At 26 weeks pregnant, the last thing Selina remembered was the look on her mother-in-law’s face as she slipped and fell. “I hadn’t noticed the puddle of water as I was carrying something heavy, and I simply slipped. Even as I was falling down, my only thought was, ‘Please, God, let my baby be alright’,” recalled Selina. While unconscious, the 19-year-old Selina was taken to the Kangaroo Mother Care (KMC) ward at icddr,b’s Matlab Health Research Centre (MHRC) in the Chandpur district. There she delivered her second child, daughter Sharmin, three months premature.
In the beginning
icddr,b introduced the KMC ward in 2007 as part of its maternal, neonatal and child health project to minimise neonatal mortality in the region. Lack of facilities equipped to care for premature children like Sharmin meant that neonatal mortality was climbing at an alarming rate. “The KMC ward was established as part of our programme to increase the quality of health of mothers and their children. We were specifically interested in stemming the deaths of seriously premature babies and their mothers,” explained MHRC Head Dr. Anisur Rahman.
The programme is based on modifications to the traditional care of premature and low birth weight babies made by doctors Héctor Martínez Gómez and Edgar Rey Sanabria at the Maternal-Infant Institute of Bogotá in Colombia during the late 1970s. Their method was coined the “Mother Kangaroo Programme” because it emulates the way that a kangaroo carries her baby after birth.
In most hospitals in Bangladesh, mothers who deliver prematurely have to rely on the regional public hospitals, which were not equipped to address their special needs. As a result, mortality rates of premature babies and their mothers were high—at least one in 10 infants in Bangladesh are born premature and these account for 27 percent of the total neonatal death. Adoption of the KMC technique addressed a long-standing and neglected national maternal health issue. “The KMC ward has been so successful that we now treat eight to 10 mothers with premature babies every month,” said Dr. Rahman.
Hold on tightly
“When I came to, the nurse told me that I was in Matlab Hospital and had already delivered. My baby, Sharmin, was safe, but I was told she was not doing well at all. When I first saw her, I was petrified; how something so tiny could survive?” recalled Selina.
Almost all seriously premature babies are born perilously underweight and require immediate attention:warmth, feeding, hygiene, and prompt identification and treatment of complications. “At KMC, the mother acts like an incubator with the baby held close to her body and the baby is retained in this position, except for short breaks for bathing, nappy changing, or when the mother is attending to her personal tasks,” said Dr. Rahman.
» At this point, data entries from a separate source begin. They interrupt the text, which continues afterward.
-- ==== Sys2Proof/Laws/KeptTenancy.lean ====
section
/-!
SUPPORT. Every function of the state keeps the queue and the invariant: mirrored pairs, tenancy, boot and boundaries.
-/
set_option Elab.async false
set_option linter.all false
namespace Sys2Proof.Machine
open Sys2Proof

theorem modRst_kept {s0 s : State} (h : Kept s0 s) (f : Rst → Rst) : Kept s0 (modRst s f) := by
  unfold modRst
  iterate 3
    repeat' (first
      | (with_reducible assumption) | (with_reducible apply ite_kept) | (with_reducible apply foldl_kept <;> intros) | (split) | (dsimp only))
    all_goals (try with_reducible refine mk_kept ?_ rfl (by first | rfl | simp) (by first | rfl | simp) rfl (by first | exact id | exact fun _ => rfl))

theorem setStage_kept {s0 s : State} (h : Kept s0 s) (n : Nat) : Kept s0 (setStage s n) := by
  unfold setStage
  iterate 3
    repeat' (first
      | (with_reducible assumption) | (with_reducible apply ite_kept) | (with_reducible apply regSetBits_kept)
      | (with_reducible apply foldl_kept <;> intros) | (split) | (dsimp only))
    all_goals (try with_reducible refine mk_kept ?_ rfl (by first | rfl | simp) (by first | rfl | simp) rfl (by first | exact id | exact fun _ => rfl))

theorem setTdi_kept {s0 s : State} (h : Kept s0 s) (v : Nat) (x : TdiState) : Kept s0 (setTdi s v x) := by
  unfold setTdi
  iterate 3
    repeat' (first
      | (with_reducible assumption) | (with_reducible apply ite_kept) | (with_reducible apply foldl_kept <;> intros) | (split) | (dsimp only))
    all_goals (try with_reducible refine mk_kept ?_ rfl (by first | rfl | simp) (by first | rfl | simp) rfl (by first | exact id | exact fun _ => rfl))

theorem startClocks_kept {s0 s : State} (h : Kept s0 s) : Kept s0 (startClocks s) := by
  unfold startClocks
  iterate 3
    repeat' (first
      | (with_reducible assumption) | (with_reducible apply ite_kept) | (with_reducible apply modPwr_kept) | (with_reducible apply modClk_kept)
      | (with_reducible apply stage_kept) | (with_reducible apply foldl_kept <;> intros) | (split) | (dsimp only))
    all_goals (try with_reducible refine mk_kept ?_ rfl (by first | rfl | simp) (by first | rfl | simp) rfl (by first | exact id | exact fun _ => rfl))

theorem openLog_kept {s0 s : State} (h : Kept s0 s) : Kept s0 (openLog s) := by
  unfold openLog
  exact foldl_kept (fun t x ht => appendRecord_kept ht x)
    (kept_of h rfl rfl id (Nat.le_refl _) (Nat.le_refl _) (Nat.zero_le _) id)

theorem modPair_kept {s0 s : State} (h : Kept s0 s) (f : PairBlock → PairBlock) : Kept s0 (modPair s f) := by
  unfold modPair
  iterate 3
    repeat' (first
      | (with_reducible assumption) | (with_reducible apply ite_kept) | (with_reducible apply foldl_kept <;> intros) | (split) | (dsimp only))
    all_goals (try with_reducible refine mk_kept ?_ rfl (by first | rfl | simp) (by first | rfl | simp) rfl (by first | exact id | exact fun _ => rfl))

theorem modSet_kept {s0 s : State} (h : Kept s0 s) (i : Nat) (f : PairSet → PairSet) : Kept s0 (modSet s i f) := by
  unfold modSet
  iterate 3
    repeat' (first
      | (with_reducible assumption) | (with_reducible apply ite_kept) | (with_reducible apply modPair_kept)
      | (with_reducible apply foldl_kept <;> intros) | (split) | (dsimp only))
    all_goals (try with_reducible refine mk_kept ?_ rfl (by first | rfl | simp) (by first | rfl | simp) rfl (by first | exact id | exact fun _ => rfl))

theorem sendLease_kept {s0 s : State} (h : Kept s0 s) (op : Nat) (set : Nat) : Kept s0 (sendLease s op set) := by
  unfold sendLease
  iterate 3
    repeat' (first
      | (with_reducible assumption) | (with_reducible apply ite_kept) | (with_reducible apply send_kept)
      | (with_reducible apply foldl_kept <;> intros) | (split) | (dsimp only))
    all_goals (try with_reducible refine mk_kept ?_ rfl (by first | rfl | simp) (by first | rfl | simp) rfl (by first | exact id | exact fun _ => rfl))

theorem handBack_kept {s0 s : State} (h : Kept s0 s) (set : Nat) : Kept s0 (handBack s set) := by
  unfold handBack
  iterate 3
    repeat' (first
      | (with_reducible assumption) | (with_reducible apply ite_kept) | (with_reducible apply event_kept) | (with_reducible apply modCtx_kept)
      | (with_reducible apply modSet_kept) | (with_reducible apply sendLease_kept) | (with_reducible apply foldl_kept <;> intros) | (split)
      | (dsimp only))
    all_goals (try with_reducible refine mk_kept ?_ rfl (by first | rfl | simp) (by first | rfl | simp) rfl (by first | exact id | exact fun _ => rfl))

theorem loseSession_kept {s0 s : State} (h : Kept s0 s) (cls : Nat) (c : Nat) : Kept s0 (loseSession s cls c) := by
  unfold loseSession
  iterate 3
    repeat' (first
      | (with_reducible assumption) | (with_reducible apply ite_kept) | (with_reducible apply handBack_kept) | (with_reducible apply modUnits_kept)
      | (with_reducible apply modCtx_kept) | (with_reducible apply failRequest_kept) | (with_reducible apply faultNotice_kept)
      | (with_reducible apply foldl_kept <;> intros) | (split) | (dsimp only))
    all_goals (try with_reducible refine mk_kept ?_ rfl (by first | rfl | simp) (by first | rfl | simp) rfl (by first | exact id | exact fun _ => rfl))

theorem loseHomes_kept {s0 s : State} (h : Kept s0 s) (cls : Nat) (us : List PUnit) : Kept s0 (loseHomes s cls us) := by
  unfold loseHomes
  iterate 3
    repeat' (first
      | (with_reducible assumption) | (with_reducible apply ite_kept) | (with_reducible apply loseWeight_kept)
      | (with_reducible apply loseSession_kept) | (with_reducible apply foldl_kept <;> intros) | (split) | (dsimp only))
    all_goals (try with_reducible refine mk_kept ?_ rfl (by first | rfl | simp) (by first | rfl | simp) rfl (by first | exact id | exact fun _ => rfl))

theorem formDomains_kept {s0 s : State} (h : Kept s0 s) : Kept s0 (formDomains s) := by
  unfold formDomains
  iterate 3
    repeat' (first
      | (with_reducible assumption) | (with_reducible apply ite_kept) | (with_reducible apply modStack_kept) | (with_reducible apply modDom_kept)
      | (with_reducible apply foldl_kept <;> intros) | (split) | (dsimp only))
    all_goals (try with_reducible refine mk_kept ?_ rfl (by first | rfl | simp) (by first | rfl | simp) rfl (by first | exact id | exact fun _ => rfl))

theorem reformDomains_kept {s0 s : State} (h : Kept s0 s) : Kept s0 (reformDomains s) := by
  unfold reformDomains
  iterate 3
    repeat' (first
      | (with_reducible assumption) | (with_reducible apply ite_kept) | (with_reducible apply loseHomes_kept) | (with_reducible apply retile_kept)
      | (with_reducible apply formDomains_kept) | (with_reducible apply foldl_kept <;> intros) | (split) | (dsimp only))
    all_goals (try with_reducible refine mk_kept ?_ rfl (by first | rfl | simp) (by first | rfl | simp) rfl (by first | exact id | exact fun _ => rfl))

theorem fly_kept {s0 s : State} (h : Kept s0 s) (dest : C3Place) (p : C3Packet) : Kept s0 (fly s dest p) := by
  unfold fly
  iterate 3
    repeat' (first
      | (with_reducible assumption) | (with_reducible apply ite_kept) | (with_reducible apply foldl_kept <;> intros) | (split) | (dsimp only))
    all_goals (try with_reducible refine mk_kept ?_ rfl (by first | rfl | simp) (by first | rfl | simp) rfl (by first | exact id | exact fun _ => rfl))

theorem passPacket_kept {s0 s : State} (h : Kept s0 s) (n : Nat) (bs : List Byte) : Kept s0 (passPacket s n bs) := by
  unfold passPacket
  iterate 3
    repeat' (first
      | (with_reducible assumption) | (with_reducible apply ite_kept) | (with_reducible apply send_kept) | (with_reducible apply fly_kept)
      | (with_reducible apply enqueue_kept) | (with_reducible apply tileRecord_kept) | (with_reducible apply foldl_kept <;> intros) | (split)
      | (dsimp only))
    all_goals (try with_reducible refine mk_kept ?_ rfl (by first | rfl | simp) (by first | rfl | simp) rfl (by first | exact id | exact fun _ => rfl))

theorem handFlits_kept {s0 s : State} (h : Kept s0 s) (n fuel : Nat) (fs : List (BitVec 512)) : Kept s0 (handFlits n fuel s fs).1 := by
  induction fuel generalizing s fs with
  | zero => exact h
  | succ fuel ih =>
    cases fs with
    | nil => exact h
    | cons x t =>
      unfold handFlits
      dsimp only
      split
      · exact h
      · exact ih (passPacket_kept h _ _) _

theorem deliver_kept {s0 s : State} (h : Kept s0 s) (k pseq : Nat) (flit : BitVec 512) : Kept s0 (deliver s k pseq flit) := by
  unfold deliver
  refine ite_kept h ?_
  dsimp only
  refine ite_kept ?_ (send_kept ?_ _) <;> exact bump64_kept (modFlow_kept (handFlits_kept h _ _ _) _ _) _ _

theorem takeFrame_kept {s0 s : State} (h : Kept s0 s) (ch : Nat) (red : Bool) (covered : Nat) : Kept s0 (takeFrame s ch red covered) := by
  unfold takeFrame
  iterate 3
    repeat' (first
      | (with_reducible assumption) | (with_reducible apply ite_kept) | (with_reducible apply modChan_kept) | (with_reducible apply modFlow_kept)
      | (with_reducible apply askReplay_kept) | (with_reducible apply send_kept) | (with_reducible apply deliver_kept)
      | (with_reducible apply foldl_kept <;> intros) | (split) | (dsimp only))
    all_goals (try with_reducible refine mk_kept ?_ rfl (by first | rfl | simp) (by first | rfl | simp) rfl (by first | exact id | exact fun _ => rfl))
“The Kangaroo method facilitates on-demand breastfeeding, increases the mother-baby bond and keeps the baby warm by transmitting the mother’s body temperature to its body. During these times, the father or other relatives may also assist in keeping the baby warm with skin-to-skin contact,” explained Dr. Rahman.
The success of the KMC ward in Matlab inspired its medical officers to help establish KMC wards at Lamb Hospital in Dinajpur, Bangladesh, and abroad at Uong Bi Hospital in Vietnam. In addition to sharing the KMC ward model, Matlab staff members enhance their own skills through training in countries like Kenya, which has adopted KMC in hospitals nationwide and is a global knowledge hub for doctors interested in learning about this technique.
When the medical officers return, they share that knowledge with other health service providers, both at Matlab and at other national hospitals in Bangladesh. Through participation in the programme, community health workers and caregivers who accompany patients to the KMC ward share that knowledge.
At first, I just felt lost; I even felt like rejecting my baby. But my nurse was very patient. She explained that Sharmin needed special attention from me and showed me the ‘kangaroo technique’—where I held my baby close to my skin several hours a day,” said Selina. This helped maintain her body temperature and, at the same time, helped me breastfeed her as well. After a couple of days, Sharmin began to move and cry out for me. I felt so relieved!”
In June 2011, Sharmin celebrated her third birthday with staff from the KMC ward. Dr. Rahman believes that the KMC practices in Matlab eventually will lead to adoption of the technique by all major hospitals in Bangladesh.